### INPUT DATA
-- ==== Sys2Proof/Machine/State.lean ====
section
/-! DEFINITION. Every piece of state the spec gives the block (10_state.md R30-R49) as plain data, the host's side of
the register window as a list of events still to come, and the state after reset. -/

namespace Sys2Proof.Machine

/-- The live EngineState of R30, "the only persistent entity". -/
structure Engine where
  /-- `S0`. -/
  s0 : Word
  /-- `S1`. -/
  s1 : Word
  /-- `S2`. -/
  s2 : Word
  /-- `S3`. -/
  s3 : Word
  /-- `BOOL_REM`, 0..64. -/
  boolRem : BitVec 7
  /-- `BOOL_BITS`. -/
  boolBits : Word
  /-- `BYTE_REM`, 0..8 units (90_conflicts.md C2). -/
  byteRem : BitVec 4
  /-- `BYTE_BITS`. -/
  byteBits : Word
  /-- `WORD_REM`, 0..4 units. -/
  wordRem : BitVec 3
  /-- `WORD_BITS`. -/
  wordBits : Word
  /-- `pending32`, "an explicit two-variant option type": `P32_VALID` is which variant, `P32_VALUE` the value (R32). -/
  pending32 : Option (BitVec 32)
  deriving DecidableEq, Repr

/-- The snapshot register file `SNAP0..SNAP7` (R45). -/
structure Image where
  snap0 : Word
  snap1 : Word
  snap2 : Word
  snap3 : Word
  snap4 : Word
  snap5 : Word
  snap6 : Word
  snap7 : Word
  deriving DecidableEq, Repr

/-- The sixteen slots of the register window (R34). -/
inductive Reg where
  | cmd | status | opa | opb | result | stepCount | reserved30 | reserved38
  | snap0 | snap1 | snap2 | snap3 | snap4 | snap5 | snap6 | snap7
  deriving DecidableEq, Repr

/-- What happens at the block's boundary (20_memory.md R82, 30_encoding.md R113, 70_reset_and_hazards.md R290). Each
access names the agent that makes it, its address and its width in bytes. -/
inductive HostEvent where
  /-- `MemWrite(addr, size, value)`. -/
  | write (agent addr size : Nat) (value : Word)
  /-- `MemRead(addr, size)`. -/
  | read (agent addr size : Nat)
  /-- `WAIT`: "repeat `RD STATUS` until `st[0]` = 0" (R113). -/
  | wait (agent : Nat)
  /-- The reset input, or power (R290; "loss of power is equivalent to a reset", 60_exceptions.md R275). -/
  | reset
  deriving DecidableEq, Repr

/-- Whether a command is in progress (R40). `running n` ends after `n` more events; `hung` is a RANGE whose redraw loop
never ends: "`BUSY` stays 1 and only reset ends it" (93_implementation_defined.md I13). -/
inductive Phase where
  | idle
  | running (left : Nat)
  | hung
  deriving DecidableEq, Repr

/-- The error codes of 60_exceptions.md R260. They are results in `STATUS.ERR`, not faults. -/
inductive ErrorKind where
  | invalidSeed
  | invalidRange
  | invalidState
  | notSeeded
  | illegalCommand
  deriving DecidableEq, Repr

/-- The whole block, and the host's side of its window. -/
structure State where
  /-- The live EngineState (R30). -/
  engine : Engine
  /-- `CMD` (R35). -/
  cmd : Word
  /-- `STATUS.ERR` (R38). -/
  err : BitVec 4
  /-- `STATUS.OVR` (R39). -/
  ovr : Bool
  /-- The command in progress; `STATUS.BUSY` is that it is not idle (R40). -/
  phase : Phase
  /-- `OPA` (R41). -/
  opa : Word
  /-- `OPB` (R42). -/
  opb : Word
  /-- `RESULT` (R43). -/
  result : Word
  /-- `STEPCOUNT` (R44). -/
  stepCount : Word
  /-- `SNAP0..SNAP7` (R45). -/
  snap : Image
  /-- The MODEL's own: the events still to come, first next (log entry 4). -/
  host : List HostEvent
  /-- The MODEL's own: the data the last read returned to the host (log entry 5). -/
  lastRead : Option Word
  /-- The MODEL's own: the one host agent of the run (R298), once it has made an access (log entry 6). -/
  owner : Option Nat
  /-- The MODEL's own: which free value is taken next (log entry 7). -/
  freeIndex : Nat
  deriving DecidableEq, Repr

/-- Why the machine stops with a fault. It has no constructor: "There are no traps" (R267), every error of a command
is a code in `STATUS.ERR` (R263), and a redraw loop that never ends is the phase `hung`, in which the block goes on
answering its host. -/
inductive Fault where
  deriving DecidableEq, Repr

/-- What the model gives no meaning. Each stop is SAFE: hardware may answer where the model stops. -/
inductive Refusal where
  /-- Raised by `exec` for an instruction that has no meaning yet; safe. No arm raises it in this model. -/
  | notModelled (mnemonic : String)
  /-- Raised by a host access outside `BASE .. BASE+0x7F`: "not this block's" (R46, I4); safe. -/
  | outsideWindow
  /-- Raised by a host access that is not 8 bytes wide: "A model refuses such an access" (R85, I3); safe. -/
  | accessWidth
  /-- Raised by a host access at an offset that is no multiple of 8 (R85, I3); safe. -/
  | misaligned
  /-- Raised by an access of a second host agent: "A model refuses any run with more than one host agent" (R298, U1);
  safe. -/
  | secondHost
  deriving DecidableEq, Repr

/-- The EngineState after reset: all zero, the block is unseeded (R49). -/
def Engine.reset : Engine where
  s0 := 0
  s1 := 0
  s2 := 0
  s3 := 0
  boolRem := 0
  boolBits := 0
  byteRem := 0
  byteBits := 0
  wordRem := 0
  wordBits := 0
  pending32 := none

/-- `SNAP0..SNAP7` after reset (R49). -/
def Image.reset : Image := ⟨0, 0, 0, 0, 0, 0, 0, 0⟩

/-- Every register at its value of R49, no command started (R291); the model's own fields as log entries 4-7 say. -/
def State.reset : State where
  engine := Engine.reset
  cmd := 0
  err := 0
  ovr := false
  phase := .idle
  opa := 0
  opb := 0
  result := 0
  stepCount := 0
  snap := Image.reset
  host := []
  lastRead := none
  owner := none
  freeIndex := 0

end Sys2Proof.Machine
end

...

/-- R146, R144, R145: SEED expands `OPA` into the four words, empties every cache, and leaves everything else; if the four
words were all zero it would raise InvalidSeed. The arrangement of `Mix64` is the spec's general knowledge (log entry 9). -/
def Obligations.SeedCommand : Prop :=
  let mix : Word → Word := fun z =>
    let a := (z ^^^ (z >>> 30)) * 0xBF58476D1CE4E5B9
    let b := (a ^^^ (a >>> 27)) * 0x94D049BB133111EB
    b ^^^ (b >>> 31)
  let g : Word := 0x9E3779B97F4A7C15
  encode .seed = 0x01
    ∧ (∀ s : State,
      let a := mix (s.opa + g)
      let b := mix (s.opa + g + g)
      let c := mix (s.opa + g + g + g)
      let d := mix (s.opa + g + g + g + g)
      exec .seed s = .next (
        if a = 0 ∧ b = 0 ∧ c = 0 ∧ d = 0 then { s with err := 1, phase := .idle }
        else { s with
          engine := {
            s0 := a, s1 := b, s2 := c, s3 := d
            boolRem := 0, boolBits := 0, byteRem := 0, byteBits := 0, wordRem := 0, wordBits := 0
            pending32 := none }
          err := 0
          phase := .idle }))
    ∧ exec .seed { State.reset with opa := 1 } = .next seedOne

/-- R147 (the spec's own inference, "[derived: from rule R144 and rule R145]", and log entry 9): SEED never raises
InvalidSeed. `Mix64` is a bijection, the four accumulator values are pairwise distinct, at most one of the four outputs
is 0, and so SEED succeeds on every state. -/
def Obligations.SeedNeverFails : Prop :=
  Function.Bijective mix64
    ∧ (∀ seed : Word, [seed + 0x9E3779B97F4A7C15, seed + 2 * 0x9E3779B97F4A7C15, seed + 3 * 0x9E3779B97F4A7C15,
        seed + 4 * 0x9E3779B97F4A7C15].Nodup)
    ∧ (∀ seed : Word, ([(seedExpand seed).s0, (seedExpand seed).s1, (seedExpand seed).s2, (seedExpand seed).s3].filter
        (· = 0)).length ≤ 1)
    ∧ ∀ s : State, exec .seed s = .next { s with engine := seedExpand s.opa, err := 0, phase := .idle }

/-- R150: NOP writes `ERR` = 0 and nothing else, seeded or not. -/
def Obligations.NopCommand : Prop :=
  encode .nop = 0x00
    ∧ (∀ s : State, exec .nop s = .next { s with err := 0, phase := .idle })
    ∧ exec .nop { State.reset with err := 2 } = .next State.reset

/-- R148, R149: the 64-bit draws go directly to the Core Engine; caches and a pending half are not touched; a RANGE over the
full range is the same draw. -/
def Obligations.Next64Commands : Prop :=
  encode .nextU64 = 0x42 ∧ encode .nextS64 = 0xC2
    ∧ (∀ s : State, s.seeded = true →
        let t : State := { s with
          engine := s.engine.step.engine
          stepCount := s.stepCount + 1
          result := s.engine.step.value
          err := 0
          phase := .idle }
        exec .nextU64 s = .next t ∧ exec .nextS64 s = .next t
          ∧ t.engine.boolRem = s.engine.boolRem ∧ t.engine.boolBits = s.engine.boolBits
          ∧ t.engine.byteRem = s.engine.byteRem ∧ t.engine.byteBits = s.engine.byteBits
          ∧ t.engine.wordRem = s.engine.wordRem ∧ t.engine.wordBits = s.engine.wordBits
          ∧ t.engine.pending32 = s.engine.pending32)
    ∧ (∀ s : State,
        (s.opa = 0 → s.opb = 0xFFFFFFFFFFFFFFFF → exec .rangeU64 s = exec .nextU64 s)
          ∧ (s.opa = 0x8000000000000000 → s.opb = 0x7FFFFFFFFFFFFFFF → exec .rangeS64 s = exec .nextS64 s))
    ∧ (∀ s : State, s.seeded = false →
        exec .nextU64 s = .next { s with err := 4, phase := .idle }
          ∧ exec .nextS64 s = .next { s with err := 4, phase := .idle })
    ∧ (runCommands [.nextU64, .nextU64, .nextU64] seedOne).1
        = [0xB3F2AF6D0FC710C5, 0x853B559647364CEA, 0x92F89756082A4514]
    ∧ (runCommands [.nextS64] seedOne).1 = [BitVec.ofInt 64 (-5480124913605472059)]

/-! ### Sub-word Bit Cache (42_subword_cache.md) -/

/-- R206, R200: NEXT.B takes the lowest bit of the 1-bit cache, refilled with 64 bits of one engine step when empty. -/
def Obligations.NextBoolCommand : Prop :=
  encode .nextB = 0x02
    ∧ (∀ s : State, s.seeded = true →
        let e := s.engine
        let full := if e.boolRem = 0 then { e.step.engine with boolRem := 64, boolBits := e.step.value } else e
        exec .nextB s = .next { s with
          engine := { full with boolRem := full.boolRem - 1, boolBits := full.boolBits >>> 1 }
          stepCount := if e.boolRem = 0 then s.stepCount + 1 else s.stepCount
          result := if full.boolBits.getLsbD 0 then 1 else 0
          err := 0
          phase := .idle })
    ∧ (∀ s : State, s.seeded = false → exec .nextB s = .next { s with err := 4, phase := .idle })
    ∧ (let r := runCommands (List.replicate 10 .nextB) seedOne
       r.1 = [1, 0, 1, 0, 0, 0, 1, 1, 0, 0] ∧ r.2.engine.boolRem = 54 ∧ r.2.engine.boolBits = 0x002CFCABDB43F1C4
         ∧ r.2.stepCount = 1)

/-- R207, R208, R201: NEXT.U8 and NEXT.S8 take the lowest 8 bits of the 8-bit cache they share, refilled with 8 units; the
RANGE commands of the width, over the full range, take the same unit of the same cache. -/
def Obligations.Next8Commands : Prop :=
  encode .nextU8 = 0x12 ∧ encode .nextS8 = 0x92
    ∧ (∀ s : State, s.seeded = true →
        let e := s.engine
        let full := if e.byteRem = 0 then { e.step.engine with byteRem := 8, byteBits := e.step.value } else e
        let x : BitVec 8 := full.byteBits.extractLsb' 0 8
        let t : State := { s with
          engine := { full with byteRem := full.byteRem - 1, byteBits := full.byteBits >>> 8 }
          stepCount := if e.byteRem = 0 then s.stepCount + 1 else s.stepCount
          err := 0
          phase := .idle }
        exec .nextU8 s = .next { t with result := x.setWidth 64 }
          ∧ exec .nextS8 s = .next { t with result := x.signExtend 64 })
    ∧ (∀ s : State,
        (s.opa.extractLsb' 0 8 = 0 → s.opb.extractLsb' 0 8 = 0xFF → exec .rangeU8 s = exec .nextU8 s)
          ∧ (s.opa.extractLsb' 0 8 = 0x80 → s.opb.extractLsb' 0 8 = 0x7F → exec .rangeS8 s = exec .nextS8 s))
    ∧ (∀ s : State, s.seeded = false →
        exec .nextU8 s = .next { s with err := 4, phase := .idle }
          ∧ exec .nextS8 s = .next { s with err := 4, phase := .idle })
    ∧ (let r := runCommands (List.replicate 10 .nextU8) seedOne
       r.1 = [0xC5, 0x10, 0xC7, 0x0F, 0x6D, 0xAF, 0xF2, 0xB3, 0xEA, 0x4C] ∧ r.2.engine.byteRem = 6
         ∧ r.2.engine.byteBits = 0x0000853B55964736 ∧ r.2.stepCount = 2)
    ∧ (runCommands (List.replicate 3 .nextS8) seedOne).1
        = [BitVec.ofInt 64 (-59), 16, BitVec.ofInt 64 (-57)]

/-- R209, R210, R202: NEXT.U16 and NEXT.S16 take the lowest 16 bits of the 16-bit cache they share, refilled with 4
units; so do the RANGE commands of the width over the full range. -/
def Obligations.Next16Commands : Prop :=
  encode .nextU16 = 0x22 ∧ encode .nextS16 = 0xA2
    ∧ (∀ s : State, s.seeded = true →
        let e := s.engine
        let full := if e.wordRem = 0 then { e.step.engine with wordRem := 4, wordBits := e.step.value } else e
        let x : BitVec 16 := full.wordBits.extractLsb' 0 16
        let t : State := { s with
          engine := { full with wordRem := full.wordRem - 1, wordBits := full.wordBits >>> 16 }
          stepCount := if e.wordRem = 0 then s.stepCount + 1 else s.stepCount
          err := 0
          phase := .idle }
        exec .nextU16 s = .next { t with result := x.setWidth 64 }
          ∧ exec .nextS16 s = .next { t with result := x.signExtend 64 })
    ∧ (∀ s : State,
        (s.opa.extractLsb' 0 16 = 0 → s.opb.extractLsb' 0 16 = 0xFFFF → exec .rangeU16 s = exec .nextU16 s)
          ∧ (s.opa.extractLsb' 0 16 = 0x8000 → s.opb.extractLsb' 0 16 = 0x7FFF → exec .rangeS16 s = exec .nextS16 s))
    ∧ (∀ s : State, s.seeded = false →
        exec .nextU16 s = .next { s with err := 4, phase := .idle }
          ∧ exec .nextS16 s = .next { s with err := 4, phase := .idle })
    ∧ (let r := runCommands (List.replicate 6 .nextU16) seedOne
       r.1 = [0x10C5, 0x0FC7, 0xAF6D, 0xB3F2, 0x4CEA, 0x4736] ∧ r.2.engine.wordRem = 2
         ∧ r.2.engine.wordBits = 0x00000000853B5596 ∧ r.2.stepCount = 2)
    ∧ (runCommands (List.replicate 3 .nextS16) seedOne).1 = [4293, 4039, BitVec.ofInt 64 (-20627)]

---

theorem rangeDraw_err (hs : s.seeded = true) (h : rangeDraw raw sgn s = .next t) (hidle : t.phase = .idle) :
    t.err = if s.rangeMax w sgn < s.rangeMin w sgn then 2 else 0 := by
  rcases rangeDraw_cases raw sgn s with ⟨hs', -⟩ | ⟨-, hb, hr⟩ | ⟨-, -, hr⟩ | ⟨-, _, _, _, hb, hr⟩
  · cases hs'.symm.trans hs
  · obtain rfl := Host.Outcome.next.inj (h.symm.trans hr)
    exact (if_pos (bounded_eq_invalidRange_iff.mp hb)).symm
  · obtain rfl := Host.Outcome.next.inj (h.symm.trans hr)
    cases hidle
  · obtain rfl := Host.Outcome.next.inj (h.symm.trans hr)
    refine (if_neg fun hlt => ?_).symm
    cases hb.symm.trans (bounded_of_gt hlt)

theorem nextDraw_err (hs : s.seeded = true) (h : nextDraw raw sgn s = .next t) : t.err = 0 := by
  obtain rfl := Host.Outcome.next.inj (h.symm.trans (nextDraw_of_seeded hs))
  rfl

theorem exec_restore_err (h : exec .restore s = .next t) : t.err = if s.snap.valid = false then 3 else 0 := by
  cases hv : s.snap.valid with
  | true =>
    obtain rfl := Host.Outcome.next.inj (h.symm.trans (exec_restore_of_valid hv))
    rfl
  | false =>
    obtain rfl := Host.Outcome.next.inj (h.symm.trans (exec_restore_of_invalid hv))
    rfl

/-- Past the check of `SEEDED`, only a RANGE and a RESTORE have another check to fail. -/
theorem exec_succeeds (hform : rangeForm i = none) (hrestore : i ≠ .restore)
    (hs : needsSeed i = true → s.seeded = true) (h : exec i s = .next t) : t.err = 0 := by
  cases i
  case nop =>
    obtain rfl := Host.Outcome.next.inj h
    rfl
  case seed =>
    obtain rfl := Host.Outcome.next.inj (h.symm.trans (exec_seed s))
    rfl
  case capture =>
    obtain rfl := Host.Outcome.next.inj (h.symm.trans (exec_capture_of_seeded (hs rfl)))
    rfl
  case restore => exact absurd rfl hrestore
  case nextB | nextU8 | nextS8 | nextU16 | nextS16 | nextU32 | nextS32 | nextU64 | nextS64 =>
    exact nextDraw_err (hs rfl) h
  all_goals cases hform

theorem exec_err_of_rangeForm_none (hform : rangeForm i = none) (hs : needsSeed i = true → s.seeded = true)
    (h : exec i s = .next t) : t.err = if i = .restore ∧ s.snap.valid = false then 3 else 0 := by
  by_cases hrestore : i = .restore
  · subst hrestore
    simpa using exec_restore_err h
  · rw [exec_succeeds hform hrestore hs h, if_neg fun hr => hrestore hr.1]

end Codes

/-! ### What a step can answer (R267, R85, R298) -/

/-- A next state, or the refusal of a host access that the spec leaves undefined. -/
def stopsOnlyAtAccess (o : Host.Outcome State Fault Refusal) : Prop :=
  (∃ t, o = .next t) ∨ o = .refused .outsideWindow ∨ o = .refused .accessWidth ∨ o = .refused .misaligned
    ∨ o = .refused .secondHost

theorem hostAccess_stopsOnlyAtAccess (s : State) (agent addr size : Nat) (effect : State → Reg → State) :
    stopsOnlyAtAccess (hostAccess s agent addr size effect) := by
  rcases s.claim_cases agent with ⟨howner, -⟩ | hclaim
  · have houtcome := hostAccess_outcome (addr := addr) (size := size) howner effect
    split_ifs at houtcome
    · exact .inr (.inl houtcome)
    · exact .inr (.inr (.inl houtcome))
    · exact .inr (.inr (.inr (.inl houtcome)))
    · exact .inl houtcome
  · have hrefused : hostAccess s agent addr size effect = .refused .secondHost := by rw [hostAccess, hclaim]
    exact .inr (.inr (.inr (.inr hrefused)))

### EXERCISE GOAL
Could you repeat exactly the lines above from the line with "theorem nextDraw_err (hs" up to and including the line with "leaves undefined. -/", and only those?

### RESULT OF THIS EXERCISE
theorem nextDraw_err (hs : s.seeded = true) (h : nextDraw raw sgn s = .next t) : t.err = 0 := by
  obtain rfl := Host.Outcome.next.inj (h.symm.trans (nextDraw_of_seeded hs))
  rfl

theorem exec_restore_err (h : exec .restore s = .next t) : t.err = if s.snap.valid = false then 3 else 0 := by
  cases hv : s.snap.valid with
  | true =>
    obtain rfl := Host.Outcome.next.inj (h.symm.trans (exec_restore_of_valid hv))
    rfl
  | false =>
    obtain rfl := Host.Outcome.next.inj (h.symm.trans (exec_restore_of_invalid hv))
    rfl

/-- Past the check of `SEEDED`, only a RANGE and a RESTORE have another check to fail. -/
theorem exec_succeeds (hform : rangeForm i = none) (hrestore : i ≠ .restore)
    (hs : needsSeed i = true → s.seeded = true) (h : exec i s = .next t) : t.err = 0 := by
  cases i
  case nop =>
    obtain rfl := Host.Outcome.next.inj h
    rfl
  case seed =>
    obtain rfl := Host.Outcome.next.inj (h.symm.trans (exec_seed s))
    rfl
  case capture =>
    obtain rfl := Host.Outcome.next.inj (h.symm.trans (exec_capture_of_seeded (hs rfl)))
    rfl
  case restore => exact absurd rfl hrestore
  case nextB | nextU8 | nextS8 | nextU16 | nextS16 | nextU32 | nextS32 | nextU64 | nextS64 =>
    exact nextDraw_err (hs rfl) h
  all_goals cases hform

theorem exec_err_of_rangeForm_none (hform : rangeForm i = none) (hs : needsSeed i = true → s.seeded = true)
    (h : exec i s = .next t) : t.err = if i = .restore ∧ s.snap.valid = false then 3 else 0 := by
  by_cases hrestore : i = .restore
  · subst hrestore
    simpa using exec_restore_err h
  · rw [exec_succeeds hform hrestore hs h, if_neg fun hr => hrestore hr.1]

end Codes

/-! ### What a step can answer (R267, R85, R298) -/

/-- A next state, or the refusal of a host access that the spec leaves undefined. -/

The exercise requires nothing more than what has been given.